By David Grace (Amazon PageDavid Grace Website)

People intuitively think that the price for a product cannot increase so long as

  • There are multiple competing sellers
  • The cost of producing the product has not increased, and
  • There is a sufficient supply at the current price to fully satisfy current demand.

Those people are wrong.

How Are Sellers Getting Away With Massive Price Increases?

Large sellers have figured out that they don’t need an illegal cartel in order to drive the market price up to the monopoly price.

For vital products like housing, medicine, energy, food and the like, if the market share of one producer is substantially larger than the market’s capacity to supply additional units at the current price, then that one large seller can cause the product’s market price to increase to the monopoly price without participating in an illegal cartel.

Sample Numbers That Show How This Can Be Done

Assume the following facts:

  • A city has 10,000 residential rental units with a 10% vacancy factor — 9,000 rented, 1,000 empty.
  • The largest landlord, Acme, has 3,000 rental units, 2,700 rented, 300 empty.
  • Acme’s Market Share is 2,700/9,000 = 30%
  • Other smaller landlords have 7,000 rental units, 6,300 rented, 700 empty.
  • The Excess Capacity (vacant units) not controlled by Acme is 700 units
  • The market rate rent is $1,000/month.
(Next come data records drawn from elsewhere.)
/-! ### The guard -/

/-- SHED is set for a core (R125, R137). -/
def State.markShed (s : State) (c : Nat) : State :=
  let s1 := s.modCore c (fun k => { k with shed := true })
  if s.row.shedRow then s1 else (s1.setRow { s1.row with shedRow := true }).count ctrShed

/-- Evaluate a core whose row has `cycles` cycles (R125, R126). -/
def State.judge (s : State) (c cycles : Nat) : State :=
  let tooLong := if coreFULL s c = 0 ∧ coreMUST s c = 0 then decide (s.lowStep < s.row.gauge)
    else decide (cycles < coreFULL s c)
  if tooLong && !(s.core c).shed then s.markShed c else s

/-- The gauge moves to step `g`, `ns` after the row tick (R131): progress is kept exactly, and within the stage window
every evaluated core is judged again (R125). -/
def State.setGauge (s : State) (g ns : Nat) : State :=
  let u := min 2000000000 (2 * s.fs * ns)
  let r := s.row
  if r.inWindow && decide (r.sinceU < u) then
    let acc := r.accU + (16 - r.gauge) * (u - r.sinceU)
    let s1 := s.setRow { r with gauge := g, accU := acc, sinceU := u }
    let cyc := cyclesTo 2 acc u g r.selvage s.fs
    (s1.listedCores.filter (fun c => (s1.core c).judged)).foldl (fun s c => s.judge c cyc) s1
  else
    let s1 := s.setRow { r with gauge := g }
    if r.inWindow then
      (s1.listedCores.filter (fun c => (s1.core c).judged)).foldl
        (fun s c => s.judge c (cyclesTo 2 r.accU r.sinceU g r.selvage s.fs)) s1
    else s1

/-! ### Row start and handlers -/

/-- A fade-in is over with its 63rd row (R150). -/
def Fade.inRow (f : Fade) (row : Word) : Fade :=
  match f with
  | .fadeIn start => let j := (row - start).toNat; if 63 ≤ j ∧ j < 2 ^ 31 then .none else f
  | f => f

/-- A core's part in an engine tick (R83, R86, R125): what it starts, with SHED cleared and OUTPORT cleared. -/
def State.coreTick (s : State) (c budget : Nat) (row : Word) : State :=
  let miss := (s.core c).dbPending && !(s.core c).dbNew
  let s0 := if miss then s.missDoorbell c else s
  let k := { s0.core c with shed := false, outport := [], satRow := false, judged := false, rowidx := row, dbNew := false,
                            cycle := if (s0.core c).moved then 97 else 1, moved := false, post := rowPostNone,
                            castHold := false, stored := none, fade := (s0.core c).fade.inRow row }
  let held := (s0.core c).castHold
  let go (k : Core) (s : State) : State := ((s.setCore c { k with judged := true }).judge c budget)
  match k.state with
  | .reset => s0.setCore c k
  | .faulted => s0.setCore c k
  | .row => s0.setCore c k
  | .handler =>
    if s0.halt c then s0.setCore c { k with rowOwed := false, haltOwed := true }
    else go { k with rowOwed := true, haltOwed := false } s0
  | _ =>
    if held then s0.setCore c k
    else if s0.halt c then s0.setCore c { k with state := .halted }
    else if k.state == .wait && k.gie && k.dbPending && k.ien.getLsbD 0 then
      go { (k.enterHandler 0x08) with rowOwed := true, cycle := k.cycle + 1 } s0
    else go k.startRow s0

/-- What RETI does after its two cycles (R80, R83, R134, R138, R149): the core returns to ROW or WAIT, a swap owed to it is made,
and what the engine tick during the handler left follows: the row program, behind a pending doorbell whose handler starts after
a switch cycle of its own, or HALTED. DESIGN CHOICE (log entry 126): HALT acts as it stood at that tick, and a core whose tick came
with HALT = 1 enters HALTED here. A cast-on made here clears SHED, and the guard judges the core again at the next gauge change
or tick (log entry 127). -/
def State.retiReturn (s : State) (c : Nat) : State :=
  let k := s.core c
  let s1 := s.setCore c { k with state := if k.fromWait then .wait else .row, swapOwed := none,
                                 slots := k.heldSlots, heldSlots := 0, taken := false }
  let s2 := match k.swapOwed with
    | some (keep, fade, value, coef) =>
      (if coef then s1.swapCoef c else s1).castOn c keep fade value k.rowidx
    | none => s1
  s2.modCore c (fun k =>
    if k.haltOwed then { k with state := .halted, haltOwed := false }
    else if k.rowOwed then
      (if k.gie && k.dbPending && k.ien.getLsbD 0 then ({ (k.enterHandler 0x08) with rowOwed := true }).tickOnce else k.startRow)
    else k)

/-! ### The stop point -/

/-- A core at the stop point (R133, R134): the flag says whether it dropped a stitch. -/
def Core.stop (k : Core) : Core × Bool :=
  match k.state with
  | .row =>
    ({ k.drain with state := .wait, slots := 0, heldSlots := 0, taken := false, noAccept := false, xwait := 0,
                    post := { k.post with dropped := true } }, true)
  | .handler =>
    if k.fromWait then ({ k with rowOwed := false }, false)
    else ({ k with fromWait := true, heldSlots := 0, post := { k.post with dropped := true } }, true)
  | _ => (k, false)

/-- A dropped stitch is counted (R137). -/
def State.countStitch (s : State) (c : Nat) : State :=
  (s.countReg (fdCore Fld.CLU_CORE_STITCH_COUNT c) (fdCore Fld.CLU_CORE_OUTCFG_STSAT c) 1).count ctrStitch

/-- The guard stops every core; answers how many dropped a stitch. -/
def State.stopCores (s : State) : State × Nat :=
  s.listedCores.foldl
    (fun (p : State × Nat) c =>
      let r := (p.1.core c).stop
      let s1 := p.1.setCore c r.1
      if r.2 then (s1.countStitch c, p.2 + 1) else (s1, p.2))
    (s, 0)

/-! ### Digests -/

/-- CRC-64 of R156 over a byte stream. -/
def crc64 (bs : List Byte) : Nat :=
  Nat.xor (2 ^ 64 - 1) (crcBytes 64 0x42F0E1EBA9EA3693 (2 ^ 64 - 1) bs)

/-- Items 2 to 6 of R156 for logical core `c`. -/
def State.digestCore (s : State) (c : Nat) : List Byte :=
  let p := (s.core c).post
  leBytesN (p.run.toNat + 2 * p.posted.toNat) 1 ++ leBytesN (s.get (fdCore Fld.CLU_CORE_BANKS_PGEN c)) 2 ++
    leBytesN (s.get (fdCore Fld.CLU_CORE_BANKS_CGEN c)) 2 ++
    (if p.posted then p.window ++ (p.words.map (fun w => leBytesN w.1 2 ++ leBytes w.2)).flatten else [])

/-- The digest of cluster `n` for the row that ends (R156), with its stitch mask (R157). -/
def State.clusterDigest (s : State) (n : Nat) : Digest :=
  let cs := addrs (8 * n) 1 8
  let mask := cs.foldl (fun m c => m + (if (s.core c).post.dropped && (s.core c).post.run then 2 ^ (c % 8) else 0)) 0
  ⟨BitVec.ofNat 64 (crc64 (leBytesN s.row.openRow.toNat 4 ++ (cs.map s.digestCore).flatten)), s.row.openRow,
    BitVec.ofNat 8 mask⟩

/-- The digests of the row become final (R157). -/
def State.finalDigests (s : State) : State :=
  let ds := (addrs 0 1 16).foldl (fun t n => Table.set (fun _ => digestNone) t n (s.clusterDigest n)) ([] : Table Digest)
  s.setRow { s.row with digests := ds }

/-! ### Migrations (R153 to R155) -/

/-- BUSYi and COREi of MIGRATE_STAT. -/
def fdBusy (i : Nat) : Fd := ⟨Reg.ENG_MIGRATE_STAT, 8 * i + 7, 8 * i + 7⟩
def fdServed (i : Nat) : Fd := ⟨Reg.ENG_MIGRATE_STAT, 8 * i + 6, 8 * i⟩

/-- Does core `c` run on its spare? -/
def State.onSpare (s : State) (c : Nat) : Bool := s.on (fdBusy (c / 32)) && s.get (fdServed (c / 32)) == c

/-- Physical core `p` (0 to 127, or 128 + spare) is marked as failed (R601). -/
def State.physFailed (s : State) (p : Nat) : Bool := bitsOf (s.reg (Reg.SWT_CORE_FAIL (p / 32))) (p % 32) (p % 32) == 1

/-- The refusal code of R153 for a request, or 0. A core in RESET moves only for the permanent replacement of R601, from a physical
core that is marked as failed. -/
def State.migrateRefusal (s : State) (c : Nat) (back firmware : Bool) : Nat :=
  if s.row.migration.isSome then 6
  else if !back && ((s.on (fdBusy (c / 32)) && !s.onSpare c) || s.physFailed (128 + c / 32)) then 2
  else if back && !s.onSpare c then 6
  else if back && !firmware && s.physFailed c then 6
  else if s.early c && !(firmware && !back && (s.core c).state == .reset && s.physFailed c) then 3
  else 0

/-- The logical core switches to the other physical core (R154). -/
def State.movePhys (s : State) (c : Nat) (back : Bool) : State :=
  let i := c / 32
  ((s.flag (fdBusy i) (!back)).put (fdServed i) (if back then 0 else c)).put (fdCore Fld.CLU_CORE_STAT_PHYS c)
    (if back then c else 128 + i)

/-- A migration request (R153). -/
def State.migrateRequest (s : State) (c : Nat) (back firmware : Bool) : State :=
  let r := s.migrateRefusal c back firmware
  if r ≠ 0 then
    s.put Fld.ENG_MIGRATE_RES_RESULT r
  else if (s.core c).state == .reset then (s.movePhys c back).put Fld.ENG_MIGRATE_RES_RESULT 1
  else (s.setRow { s.row with migration := some ⟨c, back, 0⟩ }).put Fld.ENG_MIGRATE_RES_RESULT 5

end Sys2Proof.Machine
end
The Available Product Percentage is the ratio of available product not owned by Acme (700 vacant units owned by other landlords) to the total amount of all rented units (9,000 occupied units).

  • The Available Product %age is 700/9,000 | Result = 7.778%
  • Capacity To Market Share is the Available Product %age/Acme’s Market Share — 7.778%/30% = 25.93%

The higher the Capacity To Market Share the lower the amount that Acme can profitably raise its rent.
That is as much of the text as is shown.